§ What to work on:
Copy out all lines in the data below containing the string "running".

◇ ◇ ◇ ◇ ◇ ◇ ◇

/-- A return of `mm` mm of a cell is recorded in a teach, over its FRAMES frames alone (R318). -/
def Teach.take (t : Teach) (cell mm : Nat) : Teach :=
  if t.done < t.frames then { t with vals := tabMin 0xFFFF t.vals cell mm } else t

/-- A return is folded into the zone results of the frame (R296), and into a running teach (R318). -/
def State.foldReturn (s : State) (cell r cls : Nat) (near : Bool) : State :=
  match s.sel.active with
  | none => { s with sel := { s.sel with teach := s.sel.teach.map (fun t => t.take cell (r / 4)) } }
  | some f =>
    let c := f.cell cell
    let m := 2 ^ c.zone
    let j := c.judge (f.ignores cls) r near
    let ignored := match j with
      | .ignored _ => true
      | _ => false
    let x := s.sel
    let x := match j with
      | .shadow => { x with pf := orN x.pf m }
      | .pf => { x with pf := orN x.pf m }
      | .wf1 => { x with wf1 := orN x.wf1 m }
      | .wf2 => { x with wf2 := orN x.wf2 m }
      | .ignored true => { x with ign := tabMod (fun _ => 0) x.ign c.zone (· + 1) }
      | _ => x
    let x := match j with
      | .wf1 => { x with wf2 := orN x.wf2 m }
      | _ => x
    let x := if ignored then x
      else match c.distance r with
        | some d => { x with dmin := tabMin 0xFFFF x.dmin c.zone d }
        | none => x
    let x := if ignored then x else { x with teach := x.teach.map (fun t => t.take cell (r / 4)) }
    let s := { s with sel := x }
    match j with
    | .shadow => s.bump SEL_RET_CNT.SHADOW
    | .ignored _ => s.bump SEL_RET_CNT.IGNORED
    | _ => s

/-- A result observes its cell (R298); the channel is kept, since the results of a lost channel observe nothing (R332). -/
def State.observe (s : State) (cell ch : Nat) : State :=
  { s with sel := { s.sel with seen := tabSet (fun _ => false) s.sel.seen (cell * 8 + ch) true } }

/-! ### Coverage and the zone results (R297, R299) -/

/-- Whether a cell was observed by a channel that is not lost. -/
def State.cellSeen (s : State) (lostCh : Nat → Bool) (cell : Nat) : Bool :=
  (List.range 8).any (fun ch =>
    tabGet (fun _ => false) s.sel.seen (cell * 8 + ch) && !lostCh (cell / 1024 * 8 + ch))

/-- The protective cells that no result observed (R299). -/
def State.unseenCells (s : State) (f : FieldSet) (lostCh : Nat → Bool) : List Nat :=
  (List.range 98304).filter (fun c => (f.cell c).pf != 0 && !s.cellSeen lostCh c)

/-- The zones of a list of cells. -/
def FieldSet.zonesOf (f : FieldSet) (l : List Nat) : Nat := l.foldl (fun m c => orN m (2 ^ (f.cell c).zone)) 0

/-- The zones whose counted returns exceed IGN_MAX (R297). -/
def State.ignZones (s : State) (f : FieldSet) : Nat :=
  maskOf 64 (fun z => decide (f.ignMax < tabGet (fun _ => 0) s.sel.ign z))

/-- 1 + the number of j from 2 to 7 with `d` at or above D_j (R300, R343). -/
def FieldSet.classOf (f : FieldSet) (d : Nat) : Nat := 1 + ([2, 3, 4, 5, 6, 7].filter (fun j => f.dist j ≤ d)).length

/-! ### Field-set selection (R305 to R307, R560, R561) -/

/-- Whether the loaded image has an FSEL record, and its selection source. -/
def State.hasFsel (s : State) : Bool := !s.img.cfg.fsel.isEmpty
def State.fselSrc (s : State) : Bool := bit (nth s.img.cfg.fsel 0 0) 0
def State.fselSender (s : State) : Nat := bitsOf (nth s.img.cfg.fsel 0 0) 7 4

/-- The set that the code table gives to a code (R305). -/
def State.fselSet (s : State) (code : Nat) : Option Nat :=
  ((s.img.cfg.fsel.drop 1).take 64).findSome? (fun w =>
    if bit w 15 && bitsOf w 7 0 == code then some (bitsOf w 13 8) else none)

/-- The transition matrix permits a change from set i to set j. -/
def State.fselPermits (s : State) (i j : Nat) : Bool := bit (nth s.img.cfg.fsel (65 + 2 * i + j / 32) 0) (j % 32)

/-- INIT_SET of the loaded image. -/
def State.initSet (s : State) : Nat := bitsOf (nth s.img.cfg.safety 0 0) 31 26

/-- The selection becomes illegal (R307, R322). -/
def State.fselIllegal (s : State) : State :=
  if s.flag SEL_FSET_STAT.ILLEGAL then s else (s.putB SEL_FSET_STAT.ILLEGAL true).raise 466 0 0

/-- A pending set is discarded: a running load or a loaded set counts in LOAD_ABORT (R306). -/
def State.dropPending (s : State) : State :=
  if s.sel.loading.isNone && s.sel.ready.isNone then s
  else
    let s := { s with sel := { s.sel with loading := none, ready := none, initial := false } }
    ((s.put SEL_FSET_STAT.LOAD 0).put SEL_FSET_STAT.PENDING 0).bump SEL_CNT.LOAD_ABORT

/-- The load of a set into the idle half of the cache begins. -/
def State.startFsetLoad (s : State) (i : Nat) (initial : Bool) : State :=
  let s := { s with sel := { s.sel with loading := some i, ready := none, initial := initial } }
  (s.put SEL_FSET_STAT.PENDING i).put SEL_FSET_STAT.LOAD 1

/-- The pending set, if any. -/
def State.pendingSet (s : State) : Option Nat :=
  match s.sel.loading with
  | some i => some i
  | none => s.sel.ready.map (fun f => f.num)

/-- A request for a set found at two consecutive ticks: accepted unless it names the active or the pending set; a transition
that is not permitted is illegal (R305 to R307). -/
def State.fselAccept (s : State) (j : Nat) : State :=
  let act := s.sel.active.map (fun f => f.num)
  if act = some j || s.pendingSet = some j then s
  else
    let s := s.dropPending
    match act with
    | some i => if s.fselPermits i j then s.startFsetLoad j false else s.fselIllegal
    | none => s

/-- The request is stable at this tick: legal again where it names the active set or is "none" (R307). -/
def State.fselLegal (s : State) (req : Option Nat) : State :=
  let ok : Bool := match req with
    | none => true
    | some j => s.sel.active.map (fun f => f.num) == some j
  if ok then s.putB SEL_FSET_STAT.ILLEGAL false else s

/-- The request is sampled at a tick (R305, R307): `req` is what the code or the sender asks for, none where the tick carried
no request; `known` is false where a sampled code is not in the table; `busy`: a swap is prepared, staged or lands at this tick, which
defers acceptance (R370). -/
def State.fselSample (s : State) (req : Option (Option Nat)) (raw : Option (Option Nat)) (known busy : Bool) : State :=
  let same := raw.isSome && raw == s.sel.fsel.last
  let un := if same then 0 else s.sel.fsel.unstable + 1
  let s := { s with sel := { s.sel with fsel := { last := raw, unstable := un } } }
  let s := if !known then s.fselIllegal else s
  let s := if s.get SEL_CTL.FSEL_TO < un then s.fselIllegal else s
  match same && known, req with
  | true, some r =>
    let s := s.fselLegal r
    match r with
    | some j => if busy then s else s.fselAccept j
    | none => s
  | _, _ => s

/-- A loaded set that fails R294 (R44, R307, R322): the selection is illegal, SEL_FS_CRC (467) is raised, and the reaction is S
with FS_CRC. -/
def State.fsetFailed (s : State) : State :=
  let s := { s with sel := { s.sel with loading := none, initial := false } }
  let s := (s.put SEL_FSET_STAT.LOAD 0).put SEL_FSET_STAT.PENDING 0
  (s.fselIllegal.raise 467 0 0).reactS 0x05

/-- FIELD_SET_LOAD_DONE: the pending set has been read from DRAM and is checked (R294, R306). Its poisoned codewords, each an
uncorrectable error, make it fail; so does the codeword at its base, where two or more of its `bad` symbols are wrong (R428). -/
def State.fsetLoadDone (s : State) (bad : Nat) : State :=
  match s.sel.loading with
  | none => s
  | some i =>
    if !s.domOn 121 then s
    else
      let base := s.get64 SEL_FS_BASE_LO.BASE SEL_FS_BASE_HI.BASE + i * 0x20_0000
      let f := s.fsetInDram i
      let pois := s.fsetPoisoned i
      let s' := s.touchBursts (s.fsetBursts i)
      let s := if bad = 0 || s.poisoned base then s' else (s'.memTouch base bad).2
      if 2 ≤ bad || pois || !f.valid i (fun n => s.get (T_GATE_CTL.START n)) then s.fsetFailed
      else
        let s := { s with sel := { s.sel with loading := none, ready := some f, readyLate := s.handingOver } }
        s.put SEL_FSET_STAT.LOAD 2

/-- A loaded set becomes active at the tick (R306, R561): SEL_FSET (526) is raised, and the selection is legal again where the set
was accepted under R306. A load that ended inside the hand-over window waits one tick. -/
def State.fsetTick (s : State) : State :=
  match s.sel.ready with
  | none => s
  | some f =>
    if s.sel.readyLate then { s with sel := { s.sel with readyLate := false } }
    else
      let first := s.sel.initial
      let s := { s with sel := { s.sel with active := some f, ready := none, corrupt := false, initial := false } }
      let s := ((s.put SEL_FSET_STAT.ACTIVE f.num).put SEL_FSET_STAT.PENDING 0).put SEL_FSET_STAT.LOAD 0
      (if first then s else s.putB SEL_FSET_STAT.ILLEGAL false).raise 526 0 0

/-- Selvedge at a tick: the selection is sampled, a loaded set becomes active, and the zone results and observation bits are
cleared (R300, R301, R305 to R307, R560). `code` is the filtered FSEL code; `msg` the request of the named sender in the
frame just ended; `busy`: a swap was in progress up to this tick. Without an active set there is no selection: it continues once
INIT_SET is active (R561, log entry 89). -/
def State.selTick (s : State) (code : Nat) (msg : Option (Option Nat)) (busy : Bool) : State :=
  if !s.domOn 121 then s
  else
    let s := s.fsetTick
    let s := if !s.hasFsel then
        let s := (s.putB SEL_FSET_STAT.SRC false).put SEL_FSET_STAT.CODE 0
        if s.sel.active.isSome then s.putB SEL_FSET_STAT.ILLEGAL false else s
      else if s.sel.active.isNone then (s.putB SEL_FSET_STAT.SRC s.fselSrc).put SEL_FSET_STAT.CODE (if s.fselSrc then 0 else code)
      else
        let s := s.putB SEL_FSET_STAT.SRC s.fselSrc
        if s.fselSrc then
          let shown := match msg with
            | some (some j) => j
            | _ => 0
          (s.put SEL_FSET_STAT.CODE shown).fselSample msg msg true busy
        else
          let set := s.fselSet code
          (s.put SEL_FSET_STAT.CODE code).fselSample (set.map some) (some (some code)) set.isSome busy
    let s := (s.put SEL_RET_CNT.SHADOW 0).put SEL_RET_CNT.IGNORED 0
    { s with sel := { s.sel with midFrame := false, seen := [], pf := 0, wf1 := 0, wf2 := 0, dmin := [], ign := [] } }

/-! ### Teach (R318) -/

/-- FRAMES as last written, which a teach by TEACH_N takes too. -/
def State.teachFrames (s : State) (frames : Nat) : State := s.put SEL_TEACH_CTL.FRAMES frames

◇ ◇ ◇ ◇ ◇ ◇ ◇

§ Response box:
/-- A return is folded into the zone results of the frame (R296), and into a running teach (R318). -/
/-- A pending set is discarded: a running load or a loaded set counts in LOAD_ABORT (R306). -/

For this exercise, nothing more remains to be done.